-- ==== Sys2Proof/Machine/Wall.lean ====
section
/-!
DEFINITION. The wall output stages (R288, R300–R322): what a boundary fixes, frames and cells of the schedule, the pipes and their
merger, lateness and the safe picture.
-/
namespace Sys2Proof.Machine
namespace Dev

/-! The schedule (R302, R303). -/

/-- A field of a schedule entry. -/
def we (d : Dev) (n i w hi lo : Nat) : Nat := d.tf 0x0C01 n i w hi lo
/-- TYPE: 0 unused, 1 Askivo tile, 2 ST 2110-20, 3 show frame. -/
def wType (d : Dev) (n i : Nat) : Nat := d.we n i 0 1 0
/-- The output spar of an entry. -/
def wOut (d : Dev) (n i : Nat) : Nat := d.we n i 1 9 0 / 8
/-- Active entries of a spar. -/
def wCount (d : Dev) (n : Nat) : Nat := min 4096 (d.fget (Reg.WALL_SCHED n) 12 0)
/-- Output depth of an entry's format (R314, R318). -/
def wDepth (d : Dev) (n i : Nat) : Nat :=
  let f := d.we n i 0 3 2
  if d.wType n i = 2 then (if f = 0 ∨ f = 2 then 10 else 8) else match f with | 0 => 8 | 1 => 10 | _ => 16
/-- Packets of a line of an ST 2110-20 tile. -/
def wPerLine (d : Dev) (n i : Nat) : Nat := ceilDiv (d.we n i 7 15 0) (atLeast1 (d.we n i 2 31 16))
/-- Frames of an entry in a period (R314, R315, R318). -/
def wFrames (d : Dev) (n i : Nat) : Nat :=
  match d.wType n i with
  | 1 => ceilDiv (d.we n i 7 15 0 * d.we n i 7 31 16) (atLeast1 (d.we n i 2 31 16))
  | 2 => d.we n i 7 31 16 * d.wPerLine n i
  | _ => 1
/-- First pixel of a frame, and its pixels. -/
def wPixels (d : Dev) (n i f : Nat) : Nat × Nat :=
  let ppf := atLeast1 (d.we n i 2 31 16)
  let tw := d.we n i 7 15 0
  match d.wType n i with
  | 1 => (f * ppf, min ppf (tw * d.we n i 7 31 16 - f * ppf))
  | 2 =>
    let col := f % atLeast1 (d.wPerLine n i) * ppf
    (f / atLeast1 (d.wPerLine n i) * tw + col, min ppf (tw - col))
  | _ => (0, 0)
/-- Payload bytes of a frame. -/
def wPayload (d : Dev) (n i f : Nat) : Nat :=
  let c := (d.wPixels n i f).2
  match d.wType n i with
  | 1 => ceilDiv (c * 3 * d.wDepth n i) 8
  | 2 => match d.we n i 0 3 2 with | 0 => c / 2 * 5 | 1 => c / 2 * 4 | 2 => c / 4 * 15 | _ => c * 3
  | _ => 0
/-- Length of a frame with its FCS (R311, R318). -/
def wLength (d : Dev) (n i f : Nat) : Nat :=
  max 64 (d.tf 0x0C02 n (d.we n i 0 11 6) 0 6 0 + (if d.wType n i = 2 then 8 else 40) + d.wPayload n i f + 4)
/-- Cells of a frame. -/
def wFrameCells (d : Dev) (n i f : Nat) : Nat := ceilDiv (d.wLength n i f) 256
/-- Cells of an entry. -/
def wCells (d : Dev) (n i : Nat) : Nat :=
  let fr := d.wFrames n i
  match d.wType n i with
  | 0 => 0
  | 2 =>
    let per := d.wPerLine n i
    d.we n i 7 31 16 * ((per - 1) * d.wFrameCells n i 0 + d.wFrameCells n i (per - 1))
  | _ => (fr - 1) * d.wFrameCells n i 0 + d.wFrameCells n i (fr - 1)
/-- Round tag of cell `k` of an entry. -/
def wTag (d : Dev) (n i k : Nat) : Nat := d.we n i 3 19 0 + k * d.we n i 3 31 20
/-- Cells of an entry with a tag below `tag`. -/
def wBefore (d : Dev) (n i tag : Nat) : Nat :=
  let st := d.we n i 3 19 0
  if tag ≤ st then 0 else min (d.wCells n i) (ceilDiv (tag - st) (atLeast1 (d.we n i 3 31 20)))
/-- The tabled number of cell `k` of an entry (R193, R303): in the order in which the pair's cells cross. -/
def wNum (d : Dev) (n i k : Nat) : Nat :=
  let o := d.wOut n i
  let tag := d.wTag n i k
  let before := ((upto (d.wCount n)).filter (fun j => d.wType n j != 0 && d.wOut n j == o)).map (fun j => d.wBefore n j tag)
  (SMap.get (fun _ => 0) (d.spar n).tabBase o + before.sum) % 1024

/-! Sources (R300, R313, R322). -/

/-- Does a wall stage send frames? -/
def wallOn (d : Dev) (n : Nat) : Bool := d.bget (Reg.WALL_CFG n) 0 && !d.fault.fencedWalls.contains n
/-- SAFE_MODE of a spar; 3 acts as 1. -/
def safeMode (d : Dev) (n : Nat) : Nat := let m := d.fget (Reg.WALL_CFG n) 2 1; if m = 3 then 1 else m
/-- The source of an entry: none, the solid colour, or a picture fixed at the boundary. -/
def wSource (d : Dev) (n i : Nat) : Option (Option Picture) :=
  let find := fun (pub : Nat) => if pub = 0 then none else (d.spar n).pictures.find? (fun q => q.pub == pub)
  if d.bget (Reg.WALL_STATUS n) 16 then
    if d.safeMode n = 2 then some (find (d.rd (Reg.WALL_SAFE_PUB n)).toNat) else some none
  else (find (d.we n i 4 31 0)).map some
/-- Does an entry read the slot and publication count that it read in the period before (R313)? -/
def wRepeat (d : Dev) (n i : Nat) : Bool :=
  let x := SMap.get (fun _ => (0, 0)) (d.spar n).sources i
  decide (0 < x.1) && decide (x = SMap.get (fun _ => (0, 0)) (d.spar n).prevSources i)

...

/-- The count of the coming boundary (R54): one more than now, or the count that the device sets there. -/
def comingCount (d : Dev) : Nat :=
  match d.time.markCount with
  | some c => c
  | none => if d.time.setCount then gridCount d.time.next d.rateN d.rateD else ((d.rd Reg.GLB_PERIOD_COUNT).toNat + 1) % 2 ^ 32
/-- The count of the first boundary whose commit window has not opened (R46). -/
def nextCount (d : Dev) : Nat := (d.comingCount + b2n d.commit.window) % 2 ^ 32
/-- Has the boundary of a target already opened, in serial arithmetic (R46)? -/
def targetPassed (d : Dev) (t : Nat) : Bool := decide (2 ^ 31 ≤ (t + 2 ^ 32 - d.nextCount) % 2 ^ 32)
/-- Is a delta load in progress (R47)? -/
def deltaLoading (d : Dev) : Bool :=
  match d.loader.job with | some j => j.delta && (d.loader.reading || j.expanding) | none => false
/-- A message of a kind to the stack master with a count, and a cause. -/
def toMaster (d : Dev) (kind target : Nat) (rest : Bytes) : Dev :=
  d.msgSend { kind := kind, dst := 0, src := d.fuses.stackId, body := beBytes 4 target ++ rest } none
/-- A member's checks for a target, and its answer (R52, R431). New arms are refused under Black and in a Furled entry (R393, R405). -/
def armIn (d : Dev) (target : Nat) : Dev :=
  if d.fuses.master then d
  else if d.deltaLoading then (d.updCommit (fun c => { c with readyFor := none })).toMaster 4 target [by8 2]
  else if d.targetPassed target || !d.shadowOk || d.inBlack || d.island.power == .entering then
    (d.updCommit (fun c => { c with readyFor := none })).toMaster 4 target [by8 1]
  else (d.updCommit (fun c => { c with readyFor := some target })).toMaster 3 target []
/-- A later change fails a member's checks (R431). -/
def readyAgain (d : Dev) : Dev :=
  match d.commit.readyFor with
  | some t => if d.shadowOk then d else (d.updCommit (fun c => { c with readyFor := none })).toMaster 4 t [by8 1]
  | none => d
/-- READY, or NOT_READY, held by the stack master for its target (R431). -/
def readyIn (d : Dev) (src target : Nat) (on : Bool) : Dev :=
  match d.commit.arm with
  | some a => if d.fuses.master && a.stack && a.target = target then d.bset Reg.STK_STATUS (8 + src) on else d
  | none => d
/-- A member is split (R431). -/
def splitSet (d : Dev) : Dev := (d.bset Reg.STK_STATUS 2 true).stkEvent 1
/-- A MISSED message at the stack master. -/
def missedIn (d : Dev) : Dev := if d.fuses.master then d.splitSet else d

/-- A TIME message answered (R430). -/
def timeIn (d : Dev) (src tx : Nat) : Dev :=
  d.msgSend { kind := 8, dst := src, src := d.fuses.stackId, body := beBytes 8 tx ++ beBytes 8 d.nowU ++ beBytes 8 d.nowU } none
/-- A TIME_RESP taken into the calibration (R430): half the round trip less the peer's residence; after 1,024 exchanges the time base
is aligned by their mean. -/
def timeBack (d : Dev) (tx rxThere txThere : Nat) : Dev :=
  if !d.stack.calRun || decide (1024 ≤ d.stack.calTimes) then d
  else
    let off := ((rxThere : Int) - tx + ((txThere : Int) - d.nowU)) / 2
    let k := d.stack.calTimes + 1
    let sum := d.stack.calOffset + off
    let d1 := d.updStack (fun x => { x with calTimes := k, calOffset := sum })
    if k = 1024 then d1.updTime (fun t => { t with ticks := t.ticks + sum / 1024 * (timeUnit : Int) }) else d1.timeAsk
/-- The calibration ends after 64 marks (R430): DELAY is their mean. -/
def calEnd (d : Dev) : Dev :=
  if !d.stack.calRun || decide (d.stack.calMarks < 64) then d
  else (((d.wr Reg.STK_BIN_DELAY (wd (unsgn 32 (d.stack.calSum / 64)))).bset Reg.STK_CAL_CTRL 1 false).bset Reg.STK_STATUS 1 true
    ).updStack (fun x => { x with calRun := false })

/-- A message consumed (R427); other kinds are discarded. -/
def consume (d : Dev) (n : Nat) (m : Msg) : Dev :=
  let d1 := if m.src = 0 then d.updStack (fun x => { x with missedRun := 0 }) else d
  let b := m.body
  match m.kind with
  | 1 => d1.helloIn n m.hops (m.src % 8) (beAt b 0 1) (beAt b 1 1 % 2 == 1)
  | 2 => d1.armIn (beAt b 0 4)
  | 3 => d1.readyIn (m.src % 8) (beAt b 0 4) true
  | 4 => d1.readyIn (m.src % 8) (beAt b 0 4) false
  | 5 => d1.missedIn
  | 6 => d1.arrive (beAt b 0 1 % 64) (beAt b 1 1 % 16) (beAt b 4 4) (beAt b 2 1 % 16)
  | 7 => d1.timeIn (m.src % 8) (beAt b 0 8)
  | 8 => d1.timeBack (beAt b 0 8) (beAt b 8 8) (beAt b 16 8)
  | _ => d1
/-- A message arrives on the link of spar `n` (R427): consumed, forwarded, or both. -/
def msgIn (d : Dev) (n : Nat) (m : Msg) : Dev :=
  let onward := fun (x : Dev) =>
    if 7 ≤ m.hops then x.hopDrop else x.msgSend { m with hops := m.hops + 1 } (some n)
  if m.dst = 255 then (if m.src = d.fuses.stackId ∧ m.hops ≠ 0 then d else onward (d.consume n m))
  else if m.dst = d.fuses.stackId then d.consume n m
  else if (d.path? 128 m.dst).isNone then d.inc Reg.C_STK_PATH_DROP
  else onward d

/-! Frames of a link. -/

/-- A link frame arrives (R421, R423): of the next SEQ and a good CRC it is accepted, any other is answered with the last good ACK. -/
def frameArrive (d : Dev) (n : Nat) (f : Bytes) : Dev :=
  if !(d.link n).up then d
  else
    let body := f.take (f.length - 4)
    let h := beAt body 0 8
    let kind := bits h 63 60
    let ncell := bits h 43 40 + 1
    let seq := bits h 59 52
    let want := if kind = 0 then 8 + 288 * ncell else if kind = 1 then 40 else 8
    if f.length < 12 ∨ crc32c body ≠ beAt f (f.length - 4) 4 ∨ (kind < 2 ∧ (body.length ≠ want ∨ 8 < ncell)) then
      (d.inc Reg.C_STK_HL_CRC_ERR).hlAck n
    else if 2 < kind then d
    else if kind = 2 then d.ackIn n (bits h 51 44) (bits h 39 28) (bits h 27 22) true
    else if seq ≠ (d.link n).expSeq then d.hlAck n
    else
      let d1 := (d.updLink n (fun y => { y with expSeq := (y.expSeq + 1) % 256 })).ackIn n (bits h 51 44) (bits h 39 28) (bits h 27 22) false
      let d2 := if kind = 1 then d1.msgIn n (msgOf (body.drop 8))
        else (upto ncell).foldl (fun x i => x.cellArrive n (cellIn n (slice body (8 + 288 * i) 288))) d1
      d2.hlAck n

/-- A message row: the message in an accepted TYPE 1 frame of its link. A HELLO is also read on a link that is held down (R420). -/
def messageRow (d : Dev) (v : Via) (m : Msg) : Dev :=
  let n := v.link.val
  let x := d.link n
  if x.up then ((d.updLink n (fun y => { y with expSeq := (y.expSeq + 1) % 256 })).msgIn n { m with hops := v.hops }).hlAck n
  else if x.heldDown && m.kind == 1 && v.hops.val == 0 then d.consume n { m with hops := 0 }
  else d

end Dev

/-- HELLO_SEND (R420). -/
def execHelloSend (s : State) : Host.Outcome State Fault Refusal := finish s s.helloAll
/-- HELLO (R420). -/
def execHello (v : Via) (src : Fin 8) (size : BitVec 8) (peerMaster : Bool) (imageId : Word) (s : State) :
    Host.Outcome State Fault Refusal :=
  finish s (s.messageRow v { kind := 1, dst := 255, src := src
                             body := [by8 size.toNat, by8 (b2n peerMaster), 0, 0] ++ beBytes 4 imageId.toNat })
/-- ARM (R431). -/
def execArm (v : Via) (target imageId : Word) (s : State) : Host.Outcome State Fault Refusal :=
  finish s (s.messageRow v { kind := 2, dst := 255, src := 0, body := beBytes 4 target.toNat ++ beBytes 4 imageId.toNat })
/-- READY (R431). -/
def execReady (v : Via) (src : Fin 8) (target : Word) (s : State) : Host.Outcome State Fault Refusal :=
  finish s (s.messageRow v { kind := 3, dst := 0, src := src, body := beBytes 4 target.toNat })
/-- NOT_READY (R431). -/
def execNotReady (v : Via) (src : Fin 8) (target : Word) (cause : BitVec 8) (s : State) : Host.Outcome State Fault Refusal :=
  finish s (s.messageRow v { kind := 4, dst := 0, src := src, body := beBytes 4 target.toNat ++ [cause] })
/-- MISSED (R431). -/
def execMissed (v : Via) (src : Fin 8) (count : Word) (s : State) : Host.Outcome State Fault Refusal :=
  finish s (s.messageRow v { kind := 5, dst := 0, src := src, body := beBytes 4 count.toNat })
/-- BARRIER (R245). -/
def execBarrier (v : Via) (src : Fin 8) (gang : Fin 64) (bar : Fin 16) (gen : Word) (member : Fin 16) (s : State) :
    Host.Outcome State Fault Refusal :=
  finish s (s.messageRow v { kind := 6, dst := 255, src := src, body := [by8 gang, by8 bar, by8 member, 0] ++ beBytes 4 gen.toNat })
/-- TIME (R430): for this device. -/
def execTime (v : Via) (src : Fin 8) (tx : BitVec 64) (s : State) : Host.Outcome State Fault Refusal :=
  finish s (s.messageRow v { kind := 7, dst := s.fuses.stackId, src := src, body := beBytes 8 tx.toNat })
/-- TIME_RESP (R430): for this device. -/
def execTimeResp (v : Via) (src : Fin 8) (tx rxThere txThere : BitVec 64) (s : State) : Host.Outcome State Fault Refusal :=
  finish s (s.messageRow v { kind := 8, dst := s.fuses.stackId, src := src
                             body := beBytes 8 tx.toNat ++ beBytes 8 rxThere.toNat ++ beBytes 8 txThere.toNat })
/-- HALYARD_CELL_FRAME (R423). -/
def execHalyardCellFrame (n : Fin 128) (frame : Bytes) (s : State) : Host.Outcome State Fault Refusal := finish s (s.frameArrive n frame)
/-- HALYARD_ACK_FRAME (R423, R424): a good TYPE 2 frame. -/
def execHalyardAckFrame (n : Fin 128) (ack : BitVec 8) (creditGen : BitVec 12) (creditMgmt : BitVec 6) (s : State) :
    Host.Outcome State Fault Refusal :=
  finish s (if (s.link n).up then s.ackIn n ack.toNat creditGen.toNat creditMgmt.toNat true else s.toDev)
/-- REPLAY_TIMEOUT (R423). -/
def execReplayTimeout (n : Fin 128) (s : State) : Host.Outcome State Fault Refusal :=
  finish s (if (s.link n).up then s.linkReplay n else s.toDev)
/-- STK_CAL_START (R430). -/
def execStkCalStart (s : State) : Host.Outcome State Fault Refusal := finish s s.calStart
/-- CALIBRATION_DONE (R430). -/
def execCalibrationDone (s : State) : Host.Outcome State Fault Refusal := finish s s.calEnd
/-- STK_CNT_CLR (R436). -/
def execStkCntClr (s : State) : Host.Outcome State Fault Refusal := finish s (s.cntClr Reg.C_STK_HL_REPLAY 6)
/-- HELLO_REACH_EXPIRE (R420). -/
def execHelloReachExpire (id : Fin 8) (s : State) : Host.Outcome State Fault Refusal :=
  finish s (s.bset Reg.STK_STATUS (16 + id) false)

▶ _TASK TO CARRY OUT_:
Scan the entries above for the line containing "TIME (R430): for this device. -/", and copy it and all lines after it exactly, down to and including the line containing "body := beBytes 8 tx.toNat ++".

▶ _ANSWER TO THIS EXERCISE_:
/-- TIME (R430): for this device. -/
def execTime (v : Via) (src : Fin 8) (tx : BitVec 64) (s : State) : Host.Outcome State Fault Refusal :=
  finish s (s.messageRow v { kind := 7, dst := s.fuses.stackId, src := src, body := beBytes 8 tx.toNat })
/-- TIME_RESP (R430): for this device. -/
def execTimeResp (v : Via) (src : Fin 8) (tx rxThere txThere : BitVec 64) (s : State) : Host.Outcome State Fault Refusal :=
  finish s (s.messageRow v { kind := 8, dst := s.fuses.stackId, src := src
                             body := beBytes 8 tx.toNat ++ beBytes 8 rxThere.toNat ++ beBytes 8 txThere.toNat })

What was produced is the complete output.